The Myth of Wind Energy Government Subsidies

Every energy technology is supported by the federal government. Wind energy is no exception, nor should it be. During the year 2003 alone, federal energy subsidies ranged from $37 billion to $64 billion, according to a study prepared for the National Commission on Energy Policy. Wind energy accounted for less than 1% of that total.

U.S. subsidies for oil, natural gas, coal, nuclear, and hydro power totaled approximately $500 billion from 1950 to 1977. In the last century, this investment succeeded in creating an abundance of affordable domestic energy, powering strong economic growth. But it also contributed to a heavy reliance on fossil fuels.

Today's rising energy demands-and volatile prices-reveal a need for a more diverse energy supply. The main incentive for wind, the production tax credit (PTC), is an effective policy to facilitate wind power development, as evidenced by today's growth in the use of wind power. Through the PTC, wind project owners receive tax credits only for energy produced; thus, they have an incentive to use better wind sites and better technology- harvesting the most energy possible from every wind turbine.

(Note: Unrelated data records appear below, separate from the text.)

/-- R24, R79, R84, R85: a slot goes to its owner when the owner can issue, and the window engine's nine slots end a
spill or a fill of one window, whose frame holds its registers with their FE and poison bits; a fill loads each word as it was
spilled or as it now stands. That a fill which finds no spilled window left, since the thread has been rolled back or started
anew meanwhile, changes nothing is the model's choice (log entry 112). R83: opening and closing a window. That the event is
one step, with these arguments, is the model's choice (log entries 6 and 8). -/
def Obligations.SlotsAndWindows : Prop :=
  (∀ (s : State) (b r : Nat),
     (let p : Pos := ⟨b, r, s.cycle % 16⟩
      s.offered.contains p.key = false → s.offered.contains (usedKey p) = false → s.offered.contains (slackKey b r) = false →
      (s.endWait p).canIssue p = true → s.groupOf p = none →
        ∃ t, exec (.issueCycle b r) s = .next t ∧ t.grant = some p)
     ∧ (∀ op : WinOp, (s.rill b r).winOp = some op → 9 ≤ op.slots →
         let p : Pos := ⟨b, r, op.k⟩
         let wsp := s.srAt p 0x030
         (op.spill = true → ∃ t, exec (.windowSpill b r op.k) s = .next t ∧ (t.rill b r).winOp = none
           ∧ (1 < (s.ctx p).resident →
               let c := s.ctx p
               let w := 16 * (c.depth - c.resident)
               let a := lsAddr b r wsp.toNat
               (t.ctx p).resident = c.resident - 1 ∧ t.srAt p 0x030 = wsp + 136
                 ∧ (∀ i < 16, t.mem.read (a + 8 * i) 8 = (c.cellAt (.win (w + i))).val.toNat)
                 ∧ t.mem.read (a + 128) 8 = c.windowBits w (fun x => x.full) + c.windowBits w (fun x => x.poison) * 2 ^ 16))
         ∧ (op.spill = false → ∃ t, exec (.windowFill b r op.k) s = .next t ∧ (t.rill b r).winOp = none ∧ t.mem = s.mem
           ∧ ((s.srAt p 0x031).toNat + 136 ≤ wsp.toNat →
               let c := s.ctx p
               let w := 16 * (c.depth - c.resident - 1)
               let a := lsAddr b r (wsp.toNat - 136)
               let spilled (i : Nat) := c.frames.find (frameKey (a + 8 * i))
               let tag := s.mem.read (a + 128) 8
               let bad := s.mem.poisoned (a + 128)
               (t.ctx p).resident = c.resident + 1 ∧ t.srAt p 0x030 = wsp - 136
                 ∧ (∀ i < 16, ((t.ctx p).cellAt (.win (w + i))).val = w64 (s.mem.read (a + 8 * i) 8)
                     ∨ ∃ y, spilled i = some y ∧ ((t.ctx p).cellAt (.win (w + i))).val = w64 y.1)
                 ∧ ((∀ i < 17, s.overwritten (a + 8 * i) (spilled i) = false) → ∀ i < 16,
                     (t.ctx p).cellAt (.win (w + i)) =
                       { val := w64 (s.mem.read (a + 8 * i) 8), full := bad || hasBit tag i
                         poison := bad || hasBit tag (16 + i) || s.mem.poisoned (a + 8 * i) }))
           ∧ (wsp.toNat < (s.srAt p 0x031).toNat + 136 → t.ctx p = s.ctx p))))
  ∧ (∀ (c : Ctx) (next : Word), 1 ≤ c.depth →
       (∀ i : Fin 8, (c.openWindow next).reg (BitVec.ofNat 5 (8 + i)) = c.reg (BitVec.ofNat 5 (24 + i)))
         ∧ (∀ i : Fin 7, (c.openWindow next).reg (BitVec.ofNat 5 (16 + i)) = {})
         ∧ (∀ i : Fin 8, (c.openWindow next).reg (BitVec.ofNat 5 (24 + i)) = {})
         ∧ (c.openWindow next).reg 23 = { val := next }
         ∧ (∀ i : Fin 8, (c.openWindow next).reg (BitVec.ofNat 5 i) = c.reg (BitVec.ofNat 5 i))
         ∧ (∀ (o : Ctx), 2 ≤ o.depth →
             (∀ i : Fin 8, o.closeWindow.reg (BitVec.ofNat 5 (24 + i)) = o.reg (BitVec.ofNat 5 (8 + i)))
               ∧ (∀ i : Fin 16, o.closeWindow.reg (BitVec.ofNat 5 (8 + i)) = o.win.get {} (16 * (o.depth - 2) + i))
               ∧ (∀ i : Fin 8, o.closeWindow.reg (BitVec.ofNat 5 i) = o.reg (BitVec.ofNat 5 i))))

/-- R143, R147 to R149: a load or store whose address passes the checks and its translation is sent: the destination of a
load is empty, a store carries its data, poison and tag, and the thread goes on. R55: LOXM of an address that passes
the checks sends one load for each word. -/
def Obligations.LoadStoreIssue : Prop :=
  (∀ (s s1 : State) (d a b : BitVec 5) (t : BitVec 3) (u n : BitVec 2) (p : BitVec 8) (l : BitVec 4),
     s.plain → s.ready d → s.clean a → s.clean b → s.cur.k = 15 ∨ 0 < s.myRill.replayRoom →
     ∀ x ∈ plainAccesses s d a b t u n p l, addressFault x.acc.va x.acc.size false true = none →
       ∀ a1, s.passes x.acc s1 a1 → exec x.instr s = .next (s.afterIssue s1 x a1))
  ∧ (∀ (s : State) (n k : BitVec 3) (a : BitVec 5), s.plain → s.clean a → s.cur.k = 15 ∨ 0 < s.myRill.replayRoom →
       (∀ i ≤ k.toNat, addressFault (s.val a + w64 (8 * i)) 8 false true = none ∧ bit (s.val a + w64 (8 * i)) 55 = true) →
       ∃ t, exec (.loxm n a k) s = .next t ∧ t.me.flights.length = s.me.flights.length + k.toNat + 1
         ∧ (∀ i ≤ k.toNat, (t.me.oxReg (n.toNat + i)).full = false) ∧ t.me.pc = s.nextPc)

/-- R143: the checks of an address, in their order, with its value in XVAL; WRITE of XSTAT says that the access writes
(R376). R144: a load or store whose translation fails
takes one replay entry and the thread goes on; its destination is empty, and nothing is on its way. -/
def Obligations.AddressTraps : Prop :=
  (∀ (s : State) (d a b : BitVec 5) (t : BitVec 3) (u n : BitVec 2) (p : BitVec 8) (l : BitVec 4),
     s.plain → s.ready d → s.ready a → s.ready b → s.bad b = false →
     ∀ x ∈ plainAccesses s d a b t u n p l,
       let ea := x.acc.va
       let trap (cause : Nat) : State := s.trapAs cause ea s.ulen s.upc x.acc.kind.writes
       (s.bad a = true → exec x.instr s = .next (trap 0x0C))
         ∧ (s.bad a = false → field ea 63 56 ≠ 0 → exec x.instr s = .next (trap 0x09))
         ∧ (s.bad a = false → field ea 63 56 = 0 → ea.toNat % x.acc.size ≠ 0 → exec x.instr s = .next (trap 0x06))
         ∧ (s.bad a = false → field ea 63 56 = 0 → ea.toNat % x.acc.size = 0 → bit ea 55 = true →
             field ea 54 24 ≠ 0 ∨ field ea 20 18 ≠ 0 ∨ 0x30000 < field ea 17 0 + x.acc.size →
             exec x.instr s = .next (trap 0x0A)))
  ∧ (∀ (s s1 : State) (d a b : BitVec 5) (t : BitVec 3) (u n : BitVec 2) (p : BitVec 8) (l : BitVec 4) (cause sub : Nat),
       s.plain → s.ready d → s.clean a → s.clean b → s.cur.k < 15 → 0 < s.myRill.replayRoom →
       ∀ x ∈ plainAccesses s d a b t u n p l, addressFault x.acc.va x.acc.size false true = none →
         ∀ a1 page, ({ s with nextId := s.nextId + 1 } : State).resolve s.cur (s.numbered x.acc)
             = (s1, .log a1 cause sub false page) →
           exec x.instr s = .next ((((s1.modMe fun c => x.dests.foldl (fun y e => y.setEmpty e s.nextId) c).logEntry s.cur
             cause sub false [a1]).modMe id).modMe id).advance)

/-- R151, R155: the local-store short forms, and the cache operations on a line. R155: a prefetch of a cacheable
line that no engine owns brings it into the braid, and never traps, logs or parks: where a check or the operand
fails it has no effect. What a prefetch without effect does is the model's reading (log
entry 17). -/
def Obligations.ShortAndCacheIssue : Prop :=
  (∀ (s s1 : State) (d a k : BitVec 5) (p : BitVec 8) (l : BitVec 4) (r : BitVec 2) (a1 : Access),
     s.plain → s.ready d → s.clean a → s.cur.k = 15 ∨ 0 < s.myRill.replayRoom →
     (let ea := w64 (0x0080000000000000 + s.cur.r * 0x200000 + field (s.sr 0x098) 17 3 * 8 + 8 * k.toNat)
      addressFault ea 8 false true = none →
       (let x : OneAccess := { instr := .ldlH d k, dests := [s.me.dest d]
                               acc := { id := 0, seq := 0, kind := .load false, va := ea, size := 8, dst := s.me.dest d } }
        s.passes x.acc s1 a1 → exec x.instr s = .next (s.afterIssue s1 x a1))
       ∧ (let x : OneAccess := { instr := .stlH d k
                                 acc := { id := 0, seq := 0, kind := .store, va := ea, size := 8, data := s.val d
                                          poison := s.bad d, tag := s.me.relTag } }
          s.passes x.acc s1 a1 → exec x.instr s = .next (s.afterIssue s1 x a1)))
     ∧ (let ea := s.val a + p.signExtend 64 * w64 64
        let line := setField ea 5 0 0
        addressFault ea 1 false false = none →
         (∀ x ∈ [((.cwb a p l : Instr), AccKind.cwb), (.cflush a p l, .cflush), (.iinv r a p l, .iinv r.toNat)],
           (bit ea 55 = true → exec x.1 s = .next s.advance)
           ∧ (bit ea 55 = false →
               let y : OneAccess := { instr := x.1, la := some l.toNat
                                      acc := { id := 0, seq := 0, kind := x.2, va := line, size := 64 } }
               s.passes y.acc s1 a1 → exec x.1 s = .next (s.afterIssue s1 y a1)))
         ∧ (let y : OneAccess := { instr := .czero a p l, la := some l.toNat
                                   acc := { id := 0, seq := 0, kind := .czero, va := line, size := 64, tag := s.me.relTag } }
            s.passes y.acc s1 a1 → exec y.instr s = .next (s.afterIssue s1 y a1))))
  ∧ (∀ (s : State) (a : BitVec 5) (p : BitVec 8) (l : BitVec 4),
       let ea := setField (s.val a + p.signExtend 64 * w64 64) 5 0 0
       (s.inTx = true ∨ ¬ s.ready a ∨ bit ea 55 = true ∨ addressFault ea 64 (s.bad a) false ≠ none →
         exec (.cpf a p l) s = .next s.advance ∧ exec (.cpfw a p l) s = .next s.advance)
       ∧ (∀ s1 pa leaf, s.plain → s.clean a → bit ea 55 = false → addressFault ea 64 false false = none →
           s.translate s.cur ea { r := true } = (s1, .ok pa leaf) → bit leaf 8 = false → s1.ownedLine (lineOf pa) none = false →
           (s1.braid s.cur.b).cut = false →
           exec (.cpf a p l) s = .next (s1.l1Read s.cur ea (lineOf pa) (bit leaf 6)).advance
             ∧ ∃ t, exec (.cpfw a p l) s = .next t ∧ SameBytes s t
                 ∧ t.me.pc = s.nextPc))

The only problem is, the PTC has expired and then been reinstated three times already and will expire again at the end of 2007 unless Congress renews it. The on-again, off-again status of the PTC has created a boom-and-bust cycle for the industry, creating a business climate of uncertainty for companies otherwise wanting to invest more in wind power. The PTC is a sound investment for our country.

Clean and renewable wind energy will save Americans billions of dollars in the long run, through reduced health, pollution, and waste cleanup costs." ==================================================== Big Government is Pushing for Big Coal Subsidies - Peabody Coal has hired former congressman Richard Gephardt http://www.nytimes.com/2007/05/29/business/29coal.html

just_another_bozo_on_this_bus 10 years, 3 months ago

Sunflower needs these plants to bail themselves out because of losses while engaging in the same practices that took Enron down.

hipper_than_hip 10 years, 3 months ago

Algae reactors aren't even on the table for co2 reduction/sequestration; that's just a pr stunt.

Sooner or later, all power plants (coal, gas, & nuclear) in KS will need to be replaced. The best we can hope for is to reduce our need for electricity so that only some of the existing plants need to be replaced.

LogicMan 10 years, 3 months ago

"The best we can hope for is to reduce our need for electricity so that only some of the existing plants need to be replaced."

Yes, "demand-side" conservation is very important, and plants will need to be replaced. But that our demand will decrease is a poor assumption.

As natural gas and oil become scarce, electricity will be the likely choice for heating our buildings and powering our vehicles. Shifting recharging of cars to the nighttime will help, but overall bigger electricity plants will still be needed.

It's obvious to this reader that nuclear is the only option for the massive base load, with renewables and fossil fuels handling the rest.